The National Institutes of Health is preparing to launch a “flurry” of large clinical trials to test new approaches to treating Covid-19, according to the agency’s director, hoping to expand what for now remains a limited arsenal of therapies to help people with the disease.
In an interview, NIH Director Francis Collins characterized the studies as “really well-powered, rigorously designed clinical trials.”
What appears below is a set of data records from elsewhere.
-- ==== Sys2Proof/Machine/Dispatch.lean ====
section
/-! DEFINITION. One arm per operation of spec/opcode_table.json. -/

namespace Sys2Proof.Machine

/-- The meaning of each operation, from its issue to its end. -/
def exec (i : Instr) (s : State) : Host.Outcome State Fault Refusal :=
  match i with
  | .crc8 => Sys2Proof.Machine.execCrc8 s
  | .crc16 => Sys2Proof.Machine.execCrc16 s
  | .buildFrame => Sys2Proof.Machine.execBuildFrame s
  | .isDeltaModel => Sys2Proof.Machine.execIsDeltaModel s
  | .acSwitch => Sys2Proof.Machine.execAcSwitch s
  | .getPd => Sys2Proof.Machine.execGetPd s
  | .getDcInType => Sys2Proof.Machine.execGetDcInType s
  | .getDcInCurrent => Sys2Proof.Machine.execGetDcInCurrent s

end Sys2Proof.Machine
end

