-- ==== Sys2Proof/Certificates/Slice0/Obligations.lean ====
section
/-! DEFINITION. The statements for the provers. Wherever a statement names `Config.params` or
`Config.table8`, it holds whatever those open parameters are; none rests on a value of one. Two rest on
reset values the model chose (notes/assumptions/1.md) and say so: `ResetHoldsInvariant`, and
`StepKeepsInvariant` for the step that applies reset. -/

open Sys2Proof Sys2Proof.Machine

/-! ### Encoding of requests -/

/-- R59: each `OP` value of the table names its operation. -/
def Obligations.OpValuesNameTheirOperations : Prop :=
  decodeTableWord 8 0x01 = some .crc8 ∧ decodeTableWord 8 0x02 = some .crc16 ∧
  decodeTableWord 8 0x03 = some .buildFrame ∧ decodeTableWord 8 0x10 = some .isDeltaModel ∧
  decodeTableWord 8 0x11 = some .acSwitch ∧ decodeTableWord 8 0x12 = some .getPd ∧
  decodeTableWord 8 0x13 = some .getDcInType ∧ decodeTableWord 8 0x14 = some .getDcInCurrent

/-- R59, R60: over all byte lists, the decoder accepts exactly the encodings, and gives back what
follows them. -/
def Obligations.DecodeAcceptsExactlyEncodings : Prop :=
  ∀ (bytes rest : List Byte) (i : Instr), decode bytes = .ok (i, rest) ↔ bytes = encode i ++ rest

/-- R60: an `OP` value that is not in the table is refused by an idle block, whether the caller waits or
not. -/
def Obligations.UnnamedOpIsRefused : Prop :=
  ∀ (s : State) (op : Byte) (rest : List CallerMove),
    op ∉ [0x01#8, 0x02#8, 0x03#8, 0x10#8, 0x11#8, 0x12#8, 0x13#8, 0x14#8] → s.busy = false →
    (s.script = .call op :: rest ∨ s.script = .issue op :: rest) →
    step s = .refused (.noSuchOperation op)

/-- R63, R145: a mnemonic and the document's spelling of it name the same operation; a constructor of any
other name is refused. -/
def Obligations.MnemonicsNameTheirOperations : Prop :=
  instrOfName "CRC8" = some .crc8 ∧ instrOfName "crc8" = some .crc8 ∧
  instrOfName "CRC16" = some .crc16 ∧ instrOfName "crc16" = some .crc16 ∧
  instrOfName "BUILD_FRAME" = some .buildFrame ∧ instrOfName "build_frame" = some .buildFrame ∧
  instrOfName "IS_DELTA_MODEL" = some .isDeltaModel ∧
  instrOfName "is_delta_model" = some .isDeltaModel ∧
  instrOfName "AC_SWITCH" = some .acSwitch ∧ instrOfName "ac_switch" = some .acSwitch ∧
  instrOfName "GET_PD" = some .getPd ∧ instrOfName "get_pd" = some .getPd ∧
  instrOfName "GET_DC_IN_TYPE" = some .getDcInType ∧
  instrOfName "get_dc_in_type" = some .getDcInType ∧
  instrOfName "GET_DC_IN_CURRENT" = some .getDcInCurrent ∧
  ∀ name : String,
    name ∉ ["CRC8", "CRC16", "BUILD_FRAME", "IS_DELTA_MODEL", "AC_SWITCH", "GET_PD",
      "GET_DC_IN_TYPE", "GET_DC_IN_CURRENT", "crc8", "crc16", "build_frame", "is_delta_model",
      "ac_switch", "get_pd", "get_dc_in_type"] → instrOfName name = none

/-! ### Reset and the invariant -/

/-- R25, R180: after reset `STATUS` is 0, no operation is under way and there is no result. -/
def Obligations.ResetIsIdleWithStatusZero : Prop :=
  State.reset.status.bits = 0#2 ∧ State.reset.busy = false ∧ State.reset.result = none

/-- R180, R175: an idle block with no request pending does nothing. (That a step exists there is the
model's choice, notes/assumptions/5.md.) -/
def Obligations.IdleBlockDoesNothing : Prop :=
  ∀ s : State, s.busy = false → s.script = [] → step s = .next s

/-- R180: reset abandons whatever is under way, delivers no result, and leaves the block idle. (That it
can come at any time is the model's choice, notes/assumptions/13.md.) -/
def Obligations.ResetAbandonsTheOperation : Prop :=
  ∀ (s : State) (rest : List CallerMove), s.script = .reset :: rest →
    ∃ t, step s = .next t ∧ t.busy = false ∧ t.result = none ∧ t.status.bits = 0#2 ∧ t.script = rest

/-- The invariant holds after reset. (That the input and the output are there rests on `ILEN = 0` and
`WP = 0` after reset, which R25 leaves without a value: the model's choice, notes/assumptions/1.md.) -/
def Obligations.ResetHoldsInvariant : Prop := State.reset.Inv

/-- Every step keeps the invariant: canonical buffers, a value wherever a rule can read, and the legal
values of `STATUS` (R15, R21, R22). (For the step that applies reset this rests on the model's reset
values, notes/assumptions/1.md, and on reset as a move, notes/assumptions/13.md.) -/
def Obligations.StepKeepsInvariant : Prop :=
  ∀ s t : State, s.Inv → step s = .next t → t.Inv

/-! ### One step of the machine -/

/-- R91, R92: the step of an idle block whose caller calls an operation is that operation's meaning, on
the state with the request taken; the same of a table word placed as the next request. (The list of moves is
the model's, notes/assumptions/5.md and 7.md.) -/
def Obligations.StepRunsTheCalledOperation : Prop :=
  (∀ (s : State) (op : Byte) (i : Instr) (rest : List CallerMove),
    s.busy = false → s.script = .call op :: rest → decodeOp op = some i →
    step s = exec i (s.setScript rest)) ∧
  (∀ (s : State) (i : Instr), s.busy = false →
    step (s.withFetchWord 8 (encodeOp i).toNat) = exec i s)

/-- R91: the issue of an operation without waiting puts that operation under way, with its own
micro-steps to do: `STATUS`, `WP`, `RP` and `STEP` are 0, every other register and both buffers as they
were. Nothing is read yet, so no input needs to be there. (`todo` and `raised` are the model's own fields,
notes/assumptions/6.md and 12.md.) -/
def Obligations.IssuePutsTheOperationUnderWay : Prop :=
  ∀ (s : State) (op : Byte) (i : Instr) (rest : List CallerMove),
    s.busy = false → s.script = .issue op :: rest → decodeOp op = some i →
    ∃ t, step s = .next t ∧ t = (s.setScript rest).start Config.params i ∧ t.busy = true ∧
      t = { s with status := ⟨false, false⟩, raised := none, wp := 0, rp := 0, stepReg := 0
                   todo := microProgram Config.params i s, script := rest }

/-- R39, R92: while an operation is under way, waiting is one micro-step of the block after another, with
or without the caller's `wait`; when none is under way, the wait is over, also where `STATUS.DONE` is 0
because nothing was ever issued. (Micro-steps as machine steps and the end of a wait are the model's
choices, notes/assumptions/6.md and 23.md.) -/
def Obligations.WaitingRunsTheMicroSteps : Prop :=
  ∀ (s : State) (rest : List CallerMove),
    (s.script = [] → step s = microStep Config.params s) ∧
    (s.script = .wait :: rest → s.busy = true → step s = microStep Config.params s) ∧
    (s.script = .wait :: rest → s.busy = false → step s = .next (s.setScript rest))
Among the trials, he said: studies of antiviral monoclonal antibodies to treat Covid-19 in both hospitalized patients and patients who can be treated at home; studies of drugs to quell overreaction of the immune system that the agency has picked from dozens of approved treatments; and studies of blood thinners in very sick Covid-19 patients to prevent problems caused by blood clots. Those treatment studies will be on top of the work that the NIH is also doing on vaccines, including the Covid-19 vaccine being developed by Moderna Therapeutics.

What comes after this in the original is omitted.